** Data for analysis follows **
-- ==== Sys2Proof/Laws/Memory.lean ====
section
/-! SUPPORT. What the operations over BUF do: reading after writing, byte ranges, the record writes of SER, and that every
operation keeps the canonical form and the bounds. -/

namespace Sys2Proof.Machine

/-! ## One byte -/

@[simp] theorem Mem.lookup_nil (a : Nat) : Mem.lookup [] a = none := rfl

theorem Mem.lookup_write (m : Mem) (a : Nat) (v : Byte) (b : Nat) :
    (m.write a v).lookup b = if a = b then some v else m.lookup b := by
  induction m with
  | nil => simp [Mem.write, Mem.lookup]
  | cons c m ih =>
    simp only [Mem.write]
    split
    · simp [Mem.lookup]
    · split
      · rename_i h; simp only [Mem.lookup, ← h]; split <;> rfl
      · rename_i h
        simp only [Mem.lookup, ih]
        split
        · rename_i h1; simp [← h1, h]
        · rfl

/-- Reading after writing: the byte written at the index written, every other byte as before. -/
theorem Mem.read_write (m : Mem) (a : Nat) (v : Byte) (b : Nat) :
    (m.write a v).read b = if a = b then v else m.read b := by
  by_cases h : a = b <;> simp [Mem.read, Mem.lookup_write, h]

@[simp] theorem Mem.read_write_same (m : Mem) (a : Nat) (v : Byte) : (m.write a v).read a = v := by
  simp [Mem.read_write]

theorem Mem.read_write_other (m : Mem) {a b : Nat} (v : Byte) (h : a ≠ b) : (m.write a v).read b = m.read b := by
  simp [Mem.read_write, h]

/-! ## The canonical form and the bounds -/

theorem Mem.wf_cons {c : Host.Cell} {m : Mem} :
    Mem.wf (c :: m) = true ↔ (∀ d ∈ m.head?, c.1 < d.1) ∧ m.wf = true := by
  cases m <;> simp [Mem.wf]

/-- Writing a byte keeps the canonical form. -/
theorem Mem.wf_write {m : Mem} (h : m.wf = true) (a : Nat) (v : Byte) : (m.write a v).wf = true := by
  induction m with
  | nil => rfl
  | cons c m ih =>
    obtain ⟨h1, h2⟩ := Mem.wf_cons.1 h
    simp only [Mem.write]
    split
    · exact Mem.wf_cons.2 ⟨by simpa using ‹a < c.1›, h⟩
    · split
      · exact Mem.wf_cons.2 ⟨fun d hd => ‹a = c.1› ▸ h1 d hd, h2⟩
      · refine Mem.wf_cons.2 ⟨fun d hd => ?_, ih h2⟩
        cases m with
        | nil => simp [Mem.write] at hd; subst hd; simp; omega
        | cons e m =>
          have he := h1 e (by simp)
          simp only [Mem.write] at hd
          split at hd
          · simp at hd; subst hd; simp; omega
          · split at hd <;> (simp at hd; subst hd; simp; omega)

/-- Writing a byte below the bound keeps every written byte below it. -/
theorem Mem.within_write {m : Mem} {n : Nat} (h : m.within n = true) {a : Nat} (ha : a < n) (v : Byte) :
    (m.write a v).within n = true := by
  induction m with
  | nil => simp [Mem.write, Mem.within, ha]
  | cons c m ih =>
    simp only [Mem.within, List.all_cons, Bool.and_eq_true, decide_eq_true_eq] at h
    simp only [Mem.write]
    split
    · simp [Mem.within, ha, h.1, h.2]
    · split
      · simp [Mem.within, ha, h.2]
      · have := ih h.2
        simp only [Mem.within] at this
        simp [Mem.within, h.1, this]

/-- In canonical form the first entry has the lowest index: no byte below it is written. -/
theorem Mem.lookup_lt_head {c : Host.Cell} {m : Mem} (h : Mem.wf (c :: m) = true) {a : Nat} (ha : a < c.1) :
    Mem.lookup (c :: m) a = none := by
  induction m generalizing c with
  | nil => simp [Mem.lookup]; omega
  | cons d m ih =>
    obtain ⟨h1, h2⟩ := Mem.wf_cons.1 h
    have hd : c.1 < d.1 := h1 d (by simp)
    rw [Mem.lookup, if_neg (by omega)]
    exact ih h2 (by omega)

/-- Equal contents are equal data: two memories in canonical form that hold the same written bytes are the same list. -/
theorem Mem.eq_of_lookup_eq {m n : Mem} (hm : m.wf = true) (hn : n.wf = true)
    (h : ∀ a, m.lookup a = n.lookup a) : m = n := by
  induction m generalizing n with
  | nil =>
    cases n with
    | nil => rfl
    | cons c n => have := h c.1; simp [Mem.lookup] at this
  | cons c m ih =>
    cases n with
    | nil => have := h c.1; simp [Mem.lookup] at this
    | cons d n =>
      have hcd : c.1 = d.1 := by
        rcases Nat.lt_trichotomy c.1 d.1 with hl | he | hg
        · have := h c.1; rw [Mem.lookup_lt_head hn hl] at this; simp [Mem.lookup] at this
        · exact he
        · have := h d.1; rw [Mem.lookup_lt_head hm hg] at this; simp [Mem.lookup] at this
      have hv : c.2 = d.2 := by have := h c.1; simpa [Mem.lookup, hcd] using this
      have hc : c = d := Prod.ext hcd hv
      subst hc
      congr 1
      refine ih (Mem.wf_cons.1 hm).2 (Mem.wf_cons.1 hn).2 fun a => ?_
      by_cases ha : c.1 = a
      · subst ha
        have low : ∀ (k : Mem), Mem.wf (c :: k) = true → k.lookup c.1 = none := by
          intro k hk
          cases k with
          | nil => rfl
          | cons e k => exact Mem.lookup_lt_head (Mem.wf_cons.1 hk).2 ((Mem.wf_cons.1 hk).1 e (by simp))
        rw [low m hm, low n hn]
      · have := h a; simpa [Mem.lookup, ha] using this

/-! ## Byte ranges (R11) -/

@[simp] theorem Mem.readBytes_zero (m : Mem) (a : Nat) : m.readBytes a 0 = [] := rfl

theorem Mem.readBytes_succ (m : Mem) (a n : Nat) : m.readBytes a (n + 1) = m.read a :: m.readBytes (a + 1) n := rfl

@[simp] theorem Mem.length_readBytes (m : Mem) (a n : Nat) : (m.readBytes a n).length = n := by
  induction n generalizing a with
  | zero => rfl
  | succ n ih => simp [Mem.readBytes_succ, ih]

theorem Mem.getElem_readBytes (m : Mem) (a n i : Nat) (h : i < (m.readBytes a n).length) :
    (m.readBytes a n)[i] = m.read (a + i) := by
  induction n generalizing a i with
  | zero => simp at h
  | succ n ih =>
    cases i with
    | zero => rfl
    | succ i =>
      have h' : i < (m.readBytes (a + 1) n).length := by simpa using h
      simpa [Mem.readBytes_succ, Nat.add_assoc, Nat.add_comm 1 i] using ih (a + 1) i h'

/-- A range splits at any point. -/
theorem Mem.readBytes_add (m : Mem) (a n k : Nat) :
    m.readBytes a (n + k) = m.readBytes a n ++ m.readBytes (a + n) k := by
  induction n generalizing a with
  | zero => simp
  | succ n ih => simp only [Nat.succ_add, Mem.readBytes_succ, List.cons_append, ih]; congr 3

/-- A range depends on its own bytes alone. -/
theorem Mem.readBytes_congr {m k : Mem} {a n : Nat} (h : ∀ x, a ≤ x → x < a + n → m.read x = k.read x) :
    m.readBytes a n = k.readBytes a n := by
  induction n generalizing a with
  | zero => rfl
  | succ n ih =>
    rw [Mem.readBytes_succ, Mem.readBytes_succ, h a (by omega) (by omega), ih fun x h1 h2 => h x (by omega) (by omega)]

@[simp] theorem Mem.writeBytes_nil (m : Mem) (a : Nat) : m.writeBytes a [] = m := rfl

theorem Mem.writeBytes_cons (m : Mem) (a : Nat) (b : Byte) (bs : List Byte) :
    m.writeBytes a (b :: bs) = (m.write a b).writeBytes (a + 1) bs := rfl

theorem Mem.writeBytes_append (m : Mem) (a : Nat) (bs cs : List Byte) :
    m.writeBytes a (bs ++ cs) = (m.writeBytes a bs).writeBytes (a + bs.length) cs := by
  induction bs generalizing m a with
  | nil => simp
  | cons b bs ih => simp only [List.cons_append, Mem.writeBytes_cons, ih, List.length_cons]; congr 1; omega

/-- A range write leaves every byte outside the range as it was. -/
theorem Mem.read_writeBytes_outside (m : Mem) {a x : Nat} (bs : List Byte) (h : x < a ∨ a + bs.length ≤ x) :
    (m.writeBytes a bs).read x = m.read x := by
  induction bs generalizing m a with
  | nil => rfl
  | cons b bs ih =>
    simp only [List.length_cons] at h
    rw [Mem.writeBytes_cons, ih _ (by omega), Mem.read_write_other _ _ (by omega)]

/-- Reading back a range just written gives the bytes written. -/
theorem Mem.readBytes_writeBytes (m : Mem) (a : Nat) (bs : List Byte) :
    (m.writeBytes a bs).readBytes a bs.length = bs := by
  induction bs generalizing m a with
  | nil => rfl
  | cons b bs ih =>
    rw [Mem.writeBytes_cons, List.length_cons, Mem.readBytes_succ, ih,
      Mem.read_writeBytes_outside _ _ (by omega), Mem.read_write_same]

theorem Mem.wf_writeBytes {m : Mem} (h : m.wf = true) (a : Nat) (bs : List Byte) : (m.writeBytes a bs).wf = true := by
  induction bs generalizing m a with
  | nil => exact h
  | cons b bs ih => exact ih (Mem.wf_write h a b) (a + 1)

theorem Mem.within_writeBytes {m : Mem} {n : Nat} (h : m.within n = true) {a : Nat} (bs : List Byte)
    (hb : a + bs.length ≤ n) : (m.writeBytes a bs).within n = true := by
  induction bs generalizing m a with
  | nil => exact h
  | cons b bs ih =>
    simp only [List.length_cons] at hb
    exact ih (Mem.within_write h (by omega) b) (by omega)

/-! ## Words on the wire (R40) -/

@[simp] theorem length_bytesBe32 (v : Word) : (bytesBe32 v).length = 4 := rfl

/-- The four bytes of a big-endian read are the range of four bytes. -/
theorem Mem.readBytes_four (m : Mem) (a : Nat) :
    m.readBytes a 4 = [m.read a, m.read (a + 1), m.read (a + 2), m.read (a + 3)] := rfl

/-- A big-endian read depends on its four bytes alone. -/
theorem Mem.readBe32_congr {m k : Mem} {a : Nat} (h : ∀ x, a ≤ x → x < a + 4 → m.read x = k.read x) :
    m.readBe32 a = k.readBe32 a := by
  simp only [Mem.readBe32, h a (by omega) (by omega), h (a + 1) (by omega) (by omega), h (a + 2) (by omega) (by omega),
    h (a + 3) (by omega) (by omega)]

/-! ## The record writes of SER (R93, R95) -/

/-- The four writes are one write of the record's bytes in order. -/
theorem Mem.writeRecord_eq (m : Mem) (d : Nat) (len type : Word) (payload : List Byte) (crc : Word)
    (h : payload.length = len.toNat) :
    m.writeRecord d len type payload crc =
      m.writeBytes d (bytesBe32 len ++ bytesBe32 type ++ payload ++ bytesBe32 crc) := by
  simp only [Mem.writeRecord, Mem.writeBytes_append, List.length_append, length_bytesBe32, h]
  rw [show d + (4 + 4) = d + 8 from rfl, show d + (4 + 4 + len.toNat) = d + 8 + len.toNat by omega]

/-- SER's writes leave the bytes outside the record alone. -/
theorem Mem.read_writeRecord_outside (m : Mem) {d x : Nat} {len : Word} (type : Word) {payload : List Byte} (crc : Word)
    (h : payload.length = len.toNat) (hx : x < d ∨ d + encodedLength len.toNat ≤ x) :
    (m.writeRecord d len type payload crc).read x = m.read x := by
  rw [Mem.writeRecord_eq _ _ _ _ _ _ h]
  refine Mem.read_writeBytes_outside _ _ ?_
  simp only [List.length_append, length_bytesBe32, h]
  simp only [encodedLength] at hx
  omega

theorem Mem.wf_writeRecord {m : Mem} (h : m.wf = true) (d : Nat) (len type : Word) (payload : List Byte) (crc : Word) :
    (m.writeRecord d len type payload crc).wf = true :=
  Mem.wf_writeBytes (Mem.wf_writeBytes (Mem.wf_writeBytes (Mem.wf_writeBytes h _ _) _ _) _ _) _ _

theorem Mem.within_writeRecord {m : Mem} {n : Nat} (h : m.within n = true) {d : Nat} {len : Word} (type : Word)
    {payload : List Byte} (crc : Word) (hp : payload.length = len.toNat) (hd : d + encodedLength len.toNat ≤ n) :
    (m.writeRecord d len type payload crc).within n = true := by
  rw [Mem.writeRecord_eq _ _ _ _ _ _ hp]
  refine Mem.within_writeBytes h _ ?_
  simp only [List.length_append, length_bytesBe32, hp]
  simp only [encodedLength] at hd
  omega

@[simp] theorem State.length_sourceBytes (s : State) : s.sourceBytes.length = s.len.toNat :=
  Mem.length_readBytes _ _ _

end Sys2Proof.Machine
end

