-- ==== Sys2Proof/Tests/Slice0.lean ====
section
/-! SUPPORT. The model's own tests: the well-formedness smoke test, words written out from the encoding tables, one step per
test with the expected values of spec/95_test_vectors.md, and a witness for the hypotheses of every statement. -/

namespace Sys2Proof.Tests

open Sys2Proof Sys2Proof.Machine

/-! ## States -/

/-- The reset state of a machine with `n` bytes of BUF, windows at 0x1000 and 0x2000. -/
def machine (n : Nat) : State :=
  { State.reset with params := { bufSize := n, regBase := 0x1000, bufBase := 0x2000 } }

/-- The record RECA of 95_test_vectors.md: type "RuSt", payload "hi". -/
def recA : List Byte := [0x00, 0x00, 0x00, 0x02, 0x52, 0x75, 0x53, 0x74, 0x68, 0x69, 0xD2, 0xBC, 0x3F, 0x73]

/-- The base state of V11: payload "hi" at 0x20, type "RuSt". -/
def serState : State :=
  { machine 64 with mem := [(0x20, 0x68), (0x21, 0x69)], type := 0x52755374, len := 2, src := 0x20, lim := 0x22 }

/-- The base state of V13 and V14: RECA at 0, LIM = 14. -/
def desState : State := { machine 64 with mem := Mem.writeBytes [] 0 recA, lim := 14 }

/-- The next state of a command, or the state before it if there is none. -/
def after (i : Instr) (s : State) : State :=
  match exec i s with
  | .next t => t
  | .fault _ => s
  | .refused _ => s

/-- The next state of a step that performs one host action, or the state before it if there is none. -/
def afterAction (a : HostAction) (s : State) : State :=
  match step { s with actions := [a] } with
  | .next t => t
  | .fault _ => s
  | .refused _ => s

theorem exec_after (i : Instr) (s : State) : exec i s = .next (after i s) := by cases i <;> rfl

/-! ## Well-formedness: an ill-formed word for each check (R62) -/

theorem test_wf_opcode_refused : wordOpcodeKnown 0x00000022 = false := by decide

theorem test_wf_zeroField_refused : wordZeroField 0x00010000 = false := by decide

theorem test_wf_immField_refused : wordImmField 0x00000120 = false := by decide

theorem test_wf_word_refused :
    wordLegal 0x00000022 = false ∧ wordLegal 0x00010000 = false ∧ wordLegal 0x00000120 = false ∧
      wordLegal 0x0001FF11 = false ∧ wordLegal 0x00006111 = true := by decide

/-- The checks on host actions: not a word, not aligned, not listed, no such byte, wide BUF access, no such address. -/
theorem test_wf_actions_refused :
    (HostAction.regRead .half 0x00).admitted (machine 64).params = false ∧
      (HostAction.regRead .word 0x02).admitted (machine 64).params = false ∧
      (HostAction.regRead .word 0x34).admitted (machine 64).params = false ∧
      (HostAction.bufRead 64).admitted (machine 64).params = false ∧
      (HostAction.busRead .word 0x2000).admitted (machine 64).params = false ∧
      (HostAction.busRead .byte 0x2040).admitted (machine 64).params = false := by decide

/-- The checks on parameters (R5, R47): no byte, too many bytes, overlapping windows. -/
theorem test_wf_params_refused :
    (Params.mk 0 0x1000 0x2000).wf = false ∧ (Params.mk (2 ^ 32) 0 0x2000).wf = false ∧
      (Params.mk 64 0x1000 0x1033).wf = false ∧ (Params.mk 64 0x1000 0x1034).wf = true := by decide

/-! ## Decoding: words written out bit by bit from R57 and R58 -/

theorem test_decode_nop : decode 0b00000000000000000000000000000000 = .ok .nop := by decide
theorem test_decode_tchk : decode 0b00000000000000000000000000000001 = .ok .tchk := by decide
theorem test_decode_crcinit : decode 0b00000000000000000000000000010000 = .ok .crcinit := by decide
theorem test_decode_crcb : decode 0b00000000000000000110000100010001 = .ok (.crcb 0x61) := by decide
theorem test_decode_crcupd : decode 0b00000000000000000000000000010010 = .ok .crcupd := by decide
theorem test_decode_crcfin : decode 0b00000000000000000000000000010011 = .ok .crcfin := by decide
theorem test_decode_crc32 : decode 0b00000000000000000000000000010100 = .ok .crc32 := by decide
theorem test_decode_ser : decode 0b00000000000000000000000000100000 = .ok .ser := by decide
theorem test_decode_des : decode 0b00000000000000000000000000100001 = .ok .des := by decide

/-- V7: the illegal rows, by the line of R65 that rejects them. -/
theorem test_decode_illegal :
    decode 0x00000002 = .error .opcode ∧ decode 0x000000FF = .error .opcode ∧ decode 0x00000100 = .error .immField ∧
      decode 0x00000120 = .error .immField ∧ decode 0x00010000 = .error .zeroField ∧
      decode 0x0001FF11 = .error .zeroField ∧ decode 0x80000021 = .error .zeroField := by decide

theorem test_decodeTableWord : decodeTableWord 32 0xFF11 = some (.crcb 0xFF) ∧ decodeTableWord 32 0x22 = none := by decide

/-! ## The checksum and FLAGS (V1, V2, V5) -/

/-- V1. -/
theorem test_crcStep :
    crcStep 0x00000000 0x01 = 0x77073096 ∧ crcStep 0x00000000 0xFF = 0x2D02EF8D ∧
      crcStep 0xFFFFFFFF 0xFF = 0x00FFFFFF ∧ crcStep 0xA89820AA 0x75 = 0x16C45765 := by decide +kernel

/-- R82: the catalogue check value, and V2. -/
theorem test_crc32 :
    crc32 [] = 0x00000000 ∧ crc32 [0x31, 0x32, 0x33, 0x34, 0x35, 0x36, 0x37, 0x38, 0x39] = 0xCBF43926 ∧
      crc32 [0xFF, 0xFF, 0xFF, 0xFF] = 0xFFFFFFFF := by decide +kernel

/-- V5: the boundary letters and the bytes next to them. -/
theorem test_flags :
    flagsOf 0x415A617A = 0x1B ∧ flagsOf 0x405B607B = 0x0B ∧ flagsOf 0x74455874 = 0x3E ∧ flagsOf 0xFFFFFFFF = 0x08 := by
  decide
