-- ==== Sys2Proof/Machine/Detector.lean ====
section
/-!
DEFINITION. The ROM-address-aliasing detector DETECT and the mode switch ENABLE_ALT (spec/43_alias_detector.md).
-/

namespace Sys2Proof.Machine

/-- The result of DETECT is `MATCH` at its epilogue: true on the exit a match takes, false otherwise (R172; log 13). -/
def completeDetect (s : State) : State := s.complete (some (.flag s.matched))

/-- DETECT (R172): `IE` is restored on every exit (R175). -/
def execDetect (s : State) : Host.Outcome State Fault Refusal :=
  s.call ⟨0xA, 0, []⟩ fun a => completeDetect (runDetect a)

/-- ENABLE_ALT (R177): the kernel page selected twice, then `RTC_EN`; `IE` is not touched. -/
def execEnableAlt (s : State) : Host.Outcome State Fault Refusal :=
  s.call ⟨0xB, 0, []⟩ fun a => (runPrims (enableAltProgram a.cfg) a).complete none

end Sys2Proof.Machine
end

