-- ==== Sys2Proof/Certificates/Slice0/Obligations.lean ====
section
/-!
DEFINITION. The statements for the provers, from the numbered rules of spec/. A statement whose conclusion is
`exec i s = .next { s with … }` says an instruction's result, its completion and its frame at once: every field not named is
unchanged, the memory of paging-register bytes included.
-/

open Sys2Proof Sys2Proof.Machine Sys2Proof.Safety

/-! ## Encodings -/

/-- R81 and R71 to R76: decoding the encoding of a well-formed instruction gives it back, with every operand. -/
def Obligations.DecodeOfEncodeIsIdentity : Prop :=
  ∀ i : Instr, i.wf = true → decode (encode i) = i

/-- R81: every presented encoding decodes to one instruction or to a refusal, and no two decode alike, since the encoding can
be read back. -/
def Obligations.DecodingIsTotalAndInjective : Prop :=
  ∀ p : Presented, (decode p).wf = true ∧ encode (decode p) = p

/-- R78: a request word is accepted exactly when its operation code is 0x1 to 0xB, `MBZ` is 0, the unused immediate bits are
0, and it carries seven field bytes if it is a WRITE_DATETIME and none otherwise. -/
def Obligations.AcceptedIffRequestWellFormed : Prop :=
  ∀ (w : Word) (fs : List Byte),
    (decode (.hostWord w fs)).accepted = true ↔
      (1 ≤ w.toNat / 4096 ∧ w.toNat / 4096 ≤ 11) ∧ w.toNat / 256 % 16 = 0 ∧
      (w.toNat / 4096 ∈ [2, 4, 7, 10, 11] → w.toNat % 256 = 0) ∧
      (w.toNat / 4096 = 6 → w.toNat % 256 / 4 = 0 ∧ fs.length = 7) ∧
      (w.toNat / 4096 ≠ 6 → fs = [])

/-- A few words written out from R73's map and R75's table. -/
def Obligations.WrittenOutWordsDecode : Prop :=
  decode (.hostWord 0x1063 []) = .sendCmd 0x63 ∧ decode (.hostWord 0x2000 []) = .readByte ∧
  decode (.hostWord 0x3081 []) = .writeByte 0x81 ∧ decode (.hostWord 0x5040 []) = .writeStatus 0x40 ∧
  decode (.hostWord 0x6002 [24, 11, 12, 4, 23, 59, 0]) = .writeDatetime false true ⟨24, 11, 12, 4, 23, 59, 0⟩ ∧
  decode (.hostWord 0x803B []) = .toBcd 59 ∧ decode (.hostWord 0xA000 []) = .detect ∧
  decode (.wireByte 0x63) = .cmdMaskRead1 ∧ decode (.hostWord 0x4100 []) = .refused .nonzeroMbz (.hostWord 0x4100 [])

/-- R74: for `x` in 0..7 `MASK_READ(x)` is `{0b0110, x, 1}` and `MASK_WRITE(x)` is `{0b0110, x, 0}`; above 7 both are refused.
A wire byte presented alone is accepted exactly when its bits 7:4 are `0b0110`: that one may be presented is the model's
choice (log 1), that any other is refused its reading of R74 (log 18). -/
def Obligations.CommandByteFormulas : Prop :=
  (∀ x : BitVec 3, maskRead x.toNat = some ((0b0110 : BitVec 4) ++ x ++ (1 : BitVec 1)) ∧
    maskWrite x.toNat = some ((0b0110 : BitVec 4) ++ x ++ (0 : BitVec 1))) ∧
  (∀ x : Nat, 7 < x → maskRead x = none ∧ maskWrite x = none) ∧
  (∀ c : Byte, (decode (.wireByte c)).accepted = true ↔ c.toNat / 16 = 6)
** End of Data for analysis **
• _Task description_: Copy out the lines above exactly, beginning at the one that contains "cons d m ih =>" and ending at the one that contains "exact ih h2 (by omega)".

• _Final answer_:
  | cons d m ih =>
    obtain ⟨h1, h2⟩ := Mem.wf_cons.1 h
    have hd : c.1 < d.1 := h1 d (by simp)
    rw [Mem.lookup, if_neg (by omega)]
    exact ih h2 (by omega)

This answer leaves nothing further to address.